Monday, January 28, 2013

The Host--Chapter 3

So I've been reading for fun on the side, and I have found the best book ever. Warm Bodies. It is a zombie love story, and the zombie is one of the two lovers in question. The writing is fucking. awesome. The story itself has a point and a heart, and it's something that everybody everywhere should be reading.

Right. Back to The Host.

I kind of sort of like Twilight, in that trainwrecks don't happen every day and we have to take what we can get. But the one scene I hated more than anything else wasn't the scene where Edward eats the baby out of Bella's stomach, or the watching-her-while-she-sleeps-thing, or the abuse of native cultures, or the misogyny, or the massvie amount of Mormon propaganda in the book.

It was the fucking tent scene in Eclipse. To explain, S. Meyer decided that there wasn't enough tension, so she decided to have Edward, Bella and Jacob all sleep in the same tent, and had Bella overhear a conversation between Ed and Jake about who gets to keep Bella. Folks, I have pretended to be asleep before, and I have been actually asleep before, and the only time I really overhear a conversation is when I'm playacting.

But it's time to repeat the preformance of the Stupidest Scene Ever by having our STILL unnamed main character overhear a conversation between her doctor and the Seeker. Let me give you the bullet points:

-humans are violent nasties and humanity is an infection
-Souls have "callings" that determine their jobs.

Time out. If you're not raised borderline fundie, you probably don't get the overtones of that terminology. You do not decide to go into religious jobs. You are called. As I understand it, Mormons take it one step further. Your husband or wife is determined by angels up in heaven, if you are successful it is because you are obeying the hand of God, ect. ect. I'm not criticizing the belief system, but I DO want to point out that it leaves people open to massive amounts of exploitation. Back to book:

-Seekers are horrible people.
-Souls own the entire United States, and consider everything they overtake "civilized". Free humans are uncivilized.
-The Seeker and the Healer hate the everloving fuck out of each other
-Our STILL unnamed main character soul is about as active as Bella fucking Swan, and I already don't like her. This will change a little bit, but not that much.

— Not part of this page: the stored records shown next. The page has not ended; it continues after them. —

/-- The magnitude is still too large for 24 bits exactly while fewer than `L - 24` bits have been shifted out. -/
theorem le_div_two_pow_iff_lt_bitLength {x : Nat} (hx : x ≠ 0) (k : Nat) :
    2 ^ 24 ≤ x / 2 ^ k ↔ k < bitLength x - 24 := by
  rw [Nat.le_div_iff_mul_le (Nat.two_pow_pos k), ← pow_add, ← Nat.le_log2 hx, bitLength]
  omega

/-- The working values after `k` right shifts of a magnitude `x` that began at the exponent `e`: where each bit shifted out
has gone (41_normalize.md R103). -/
structure GatheredBits (x : Nat) (e : Int) (k : Nat) (n : NormWork) : Prop where
  magnitude : n.M = x / 2 ^ k
  exponent : n.E = e + k
  guard : n.gr.getLsbD 1 = (decide (1 ≤ k) && x.testBit (k - 1))
  round : n.gr.getLsbD 0 = (decide (2 ≤ k) && x.testBit (k - 2))
  sticky : n.st = anyBitBelow x (k - 2)

/-- Before the first shift nothing has been gathered (41_normalize.md R102). -/
theorem gatheredBits_normStart (m e : Int) : GatheredBits m.natAbs e 0 (normStart m e) where
  magnitude := (Nat.div_one _).symm
  exponent := (Int.add_zero _).symm
  guard := by simp [normStart]
  round := by simp [normStart]
  sticky := (anyBitBelow_zero _).symm

/-- One right shift gathers one more bit. -/
theorem GatheredBits.shiftRight {x k : Nat} {e : Int} {n : NormWork} (h : GatheredBits x e k n) :
    GatheredBits x e (k + 1) (normShiftRight n) where
  magnitude := by rw [normShiftRight_M, h.magnitude, Nat.div_div_eq_div_mul, pow_succ]
  exponent := by rw [normShiftRight_E, h.exponent]; omega
  guard := by rw [normShiftRight_guard, h.magnitude, Nat.testBit_div_two_pow]; simp
  round := by rw [normShiftRight_round, h.guard]; simp
  sticky := by
    rw [normShiftRight_st, h.sticky, h.round]
    match k with
    | 0 => simp
    | 1 => simp
    | k + 2 => simp [anyBitBelow_succ_high x k]

/-- With enough iterations left, the loop shifts out exactly the bits above the 24 kept ones. -/
theorem GatheredBits.normRight_of_fuel {x k : Nat} {e : Int} {n : NormWork} (hx : x ≠ 0) (h : GatheredBits x e k n)
    (hk : k ≤ bitLength x - 24) {fuel : Nat} (hfuel : bitLength x - 24 ≤ k + fuel) :
    GatheredBits x e (bitLength x - 24) (normRight fuel n) := by
  induction fuel generalizing k n with
  | zero =>
    have hdone : k = bitLength x - 24 := by omega
    exact hdone ▸ h
  | succ fuel ih =>
    have hloop : 2 ^ 24 ≤ n.M ↔ k < bitLength x - 24 := h.magnitude ▸ le_div_two_pow_iff_lt_bitLength hx k
    by_cases hbig : 2 ^ 24 ≤ n.M
    · rw [normRight_big hbig]
      have hlt := hloop.mp hbig
      exact ih h.shiftRight (by omega) (by omega)
    · have hdone : k = bitLength x - 24 := by omega
      rw [normRight_small (by omega)]
      exact hdone ▸ h

section
variable {m : Int} (hm : m ≠ 0) (e : Int)
include hm

/-- The engine's right normalization gathers the `L - 24` low bits of its magnitude. -/
theorem gatheredBits_normRight :
    GatheredBits m.natAbs e (bitLength m.natAbs - 24) (normRight m.natAbs.log2 (normStart m e)) :=
  (gatheredBits_normStart m e).normRight_of_fuel (Int.natAbs_ne_zero.mpr hm) (Nat.zero_le _) (by unfold bitLength; omega)

/-- The right normalization ends below 2^24. -/
theorem normRight_normStart_M_lt : (normRight m.natAbs.log2 (normStart m e)).M < 2 ^ 24 := by
  rw [(gatheredBits_normRight hm e).magnitude, ← Nat.not_le,
    le_div_two_pow_iff_lt_bitLength (Int.natAbs_ne_zero.mpr hm)]
  exact Nat.lt_irrefl _

end

/-- A right shift that runs never overshoots: it leaves bit 23 set. -/
theorem le_normRight_M {n : NormWork} (h : 2 ^ 24 ≤ n.M) (k : Nat) : 2 ^ 23 ≤ (normRight k n).M := by
  induction k generalizing n with
  | zero => rw [normRight_zero]; omega
  | succ k ih =>
    have hshift := normShiftRight_M n
    rw [normRight_big h]
    by_cases hbig : 2 ^ 24 ≤ (normShiftRight n).M
    · exact ih hbig
    · rw [normRight_small (by omega)]
      omega

/-- A right normalization that ends below 2^23 has shifted nothing. -/
theorem normRight_eq_self_of_lt {n : NormWork} {k : Nat} (h : (normRight k n).M < 2 ^ 23) : normRight k n = n := by
  by_cases hbig : 2 ^ 24 ≤ n.M
  · have hset := le_normRight_M hbig k
    omega
  · exact normRight_small (by omega) k

/-- The right normalization of a nonzero magnitude stays nonzero. -/
theorem normRight_M_pos {n : NormWork} (h : 0 < n.M) (k : Nat) : 0 < (normRight k n).M := by
  by_cases hlow : (normRight k n).M < 2 ^ 23
  · rwa [normRight_eq_self_of_lt hlow]
  · omega

/-! ### The left normalization (41_normalize.md R104) -/

@[simp] theorem normShiftLeft_M (n : NormWork) : (normShiftLeft n).M = 2 * n.M := by
  simp [normShiftLeft, Nat.shiftLeft_eq, Nat.mul_comm]

@[simp] theorem normShiftLeft_E (n : NormWork) : (normShiftLeft n).E = n.E - 1 := rfl

/-- Iterations enough to bring the leading one to bit 23 do so, and never carry it past. -/
theorem normLeft_M_range {n : NormWork} {k : Nat} (hlt : n.M < 2 ^ 24) (hreach : 2 ^ 23 ≤ n.M * 2 ^ k) :
    2 ^ 23 ≤ (normLeft k n).M ∧ (normLeft k n).M < 2 ^ 24 := by
  induction k generalizing n with
  | zero => exact ⟨by simpa using hreach, hlt⟩
  | succ k ih =>
    by_cases hsmall : n.M < 2 ^ 23
    · rw [normLeft_small hsmall]
      apply ih
      · rw [normShiftLeft_M]; omega
      · rwa [normShiftLeft_M, Nat.mul_comm 2, Nat.mul_assoc, ← pow_succ']
    · rw [normLeft_big (by omega)]
      exact ⟨by omega, hlt⟩

/-- Both normalizations leave a nonzero magnitude with bit 23 as its leading one. -/
theorem normalized_M_range {m : Int} (hm : m ≠ 0) (e : Int) :
    2 ^ 23 ≤ (normLeft 23 (normRight m.natAbs.log2 (normStart m e))).M ∧
      (normLeft 23 (normRight m.natAbs.log2 (normStart m e))).M < 2 ^ 24 := by
  have hpos : 0 < (normRight m.natAbs.log2 (normStart m e)).M := normRight_M_pos (Int.natAbs_pos.mpr hm) _
  exact normLeft_M_range (normRight_normStart_M_lt hm e) (Nat.le_mul_of_pos_left _ hpos)

/-! ### The rounding step and its carry (41_normalize.md R105 to R108) -/

/-- Less than half is cut off (41_normalize.md R105). -/
theorem roundsUp_of_lt_two {gr : BitVec 2} (h : gr.toNat < 2) (st low : Bool) : roundsUp gr st low = false := by
  have hgr : gr = 0b00#2 ∨ gr = 0b01#2 := by bv_omega
  rcases hgr with rfl | rfl <;> rfl

/-- At the guard alone, the sticky or an odd magnitude decides (41_normalize.md R106). -/
@[simp] theorem roundsUp_guard (st low : Bool) : roundsUp 0b10#2 st low = (st || low) := rfl

/-- Guard and round together are above half (41_normalize.md R107). -/
@[simp] theorem roundsUp_guard_round (st low : Bool) : roundsUp 0b11#2 st low = true := rfl

theorem normRound_M (n : NormWork) :
    (normRound n).M = if roundsUp n.gr n.st (n.M.testBit 0) then n.M + 1 else n.M := by
  unfold normRound
  split <;> rfl

/-- Rounding adds at most one to the magnitude. -/
theorem normRound_M_bounds (n : NormWork) : n.M ≤ (normRound n).M ∧ (normRound n).M ≤ n.M + 1 := by
  rw [normRound_M]
  split <;> omega

/-- The carry renormalization of 2^24 (41_normalize.md R108). -/
theorem normCarry_of_eq {n : NormWork} (h : n.M = 2 ^ 24) : (normCarry n).M = 2 ^ 23 ∧ (normCarry n).E = n.E + 1 := by
  rw [normCarry, if_pos h]
  exact ⟨by rw [h]; rfl, rfl⟩

theorem normCarry_of_ne {n : NormWork} (h : n.M ≠ 2 ^ 24) : normCarry n = n := if_neg h

/-- A rounded magnitude of 2^23 .. 2^24 ends in 2^23 .. 2^24 - 1. -/
theorem normCarry_M_range {n : NormWork} (hlow : 2 ^ 23 ≤ n.M) (hhigh : n.M ≤ 2 ^ 24) :
    2 ^ 23 ≤ (normCarry n).M ∧ (normCarry n).M < 2 ^ 24 := by
  by_cases h : n.M = 2 ^ 24
  · obtain ⟨hM, -⟩ := normCarry_of_eq h
    omega
  · rw [normCarry_of_ne h]
    omega

/-! ### The zero (41_normalize.md R101) -/

theorem norm_eq_none_iff (m e : Int) : norm m e = none ↔ m = 0 := by
  refine ⟨fun h => ?_, fun h => if_pos h⟩
  by_contra hm
  rw [norm_of_ne_zero hm] at h
  cases h

end Sys2Proof.Machine

namespace Sys2Proof

open Sys2Proof.Machine

/-- Settles O13: the loop keeps count of the bits shifted out, one at a time, and stops after `L - 24` of them. -/
theorem rightNormalizationGathersDiscardedBits : Obligations.RightNormalizationGathersDiscardedBits := by
  refine ⟨fun n => ?_, fun m e hm => ?_⟩
  · exact ⟨normShiftRight_st n, normShiftRight_guard n, normShiftRight_round n, normShiftRight_M n, normShiftRight_E n⟩
  · obtain ⟨hmagnitude, hexponent, hguard, hround, hsticky⟩ := gatheredBits_normRight hm e
    refine ⟨_, rfl, hmagnitude, normRight_normStart_M_lt hm e, hexponent, hguard, hround, hsticky.trans ?_⟩
    exact anyBitBelow_sub_two _ _

/-- Settles O14: a magnitude below 2^23 shows that no right shift ran, and 23 left shifts are enough for any nonzero one. -/
theorem leftNormalizationReachesTheTargetRange : Obligations.LeftNormalizationReachesTheTargetRange := by
  refine ⟨fun n => ⟨normShiftLeft_M n, normShiftLeft_E n⟩, fun m e hm => ⟨normalized_M_range hm e, fun hlow => ?_⟩⟩
  have hstart := normRight_eq_self_of_lt hlow
  obtain ⟨hgr, hst⟩ := normLeft_keeps_rounding_bits 23 (normStart m e)
  rw [hstart]
  exact ⟨rfl, hgr, hst⟩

And then, finally, FINALLY, our main character gets a name: Wanderer. Because she's been to so many worlds and refuses to settle down.

Wanderer uses her time lying frozen on this medical bed to think about the other planets she has been on. Apparently it was in the drip trap of HP Lovecraft's fridge. Telepathic, thousand-eyed plants. Wow.

Wanderer also decides that only the uncivilized soul would become a Seeker. Violence is just so far beneath the true soul.

However, because "Good citizenship was quintessential to every soul"  (oh Applebloom, I am so very, very sorry) Wanderer remembers every aspect of her body's last life that she thinks the Seeker might want. The body came to Chicago to find her cousin. But when Wanderer tries to remember more, she finds the information blocked out. The person is still in this body and she is fighting as hard as she can to spare her loved ones from becoming prisoners in their own body.

Finally, Wanderer sits up, the Seeker welcomes her to Earth...and the chapter ends.

...yeah. LKH and S. Meyer get their advice from the same damn chapter-breaking book.

1 comment:

  1. I'm guessing that Meyer didn't intend to write a deconstruction of First World privilege and the brutality inherent to dehumanizing people so you can exploit them for your own gain.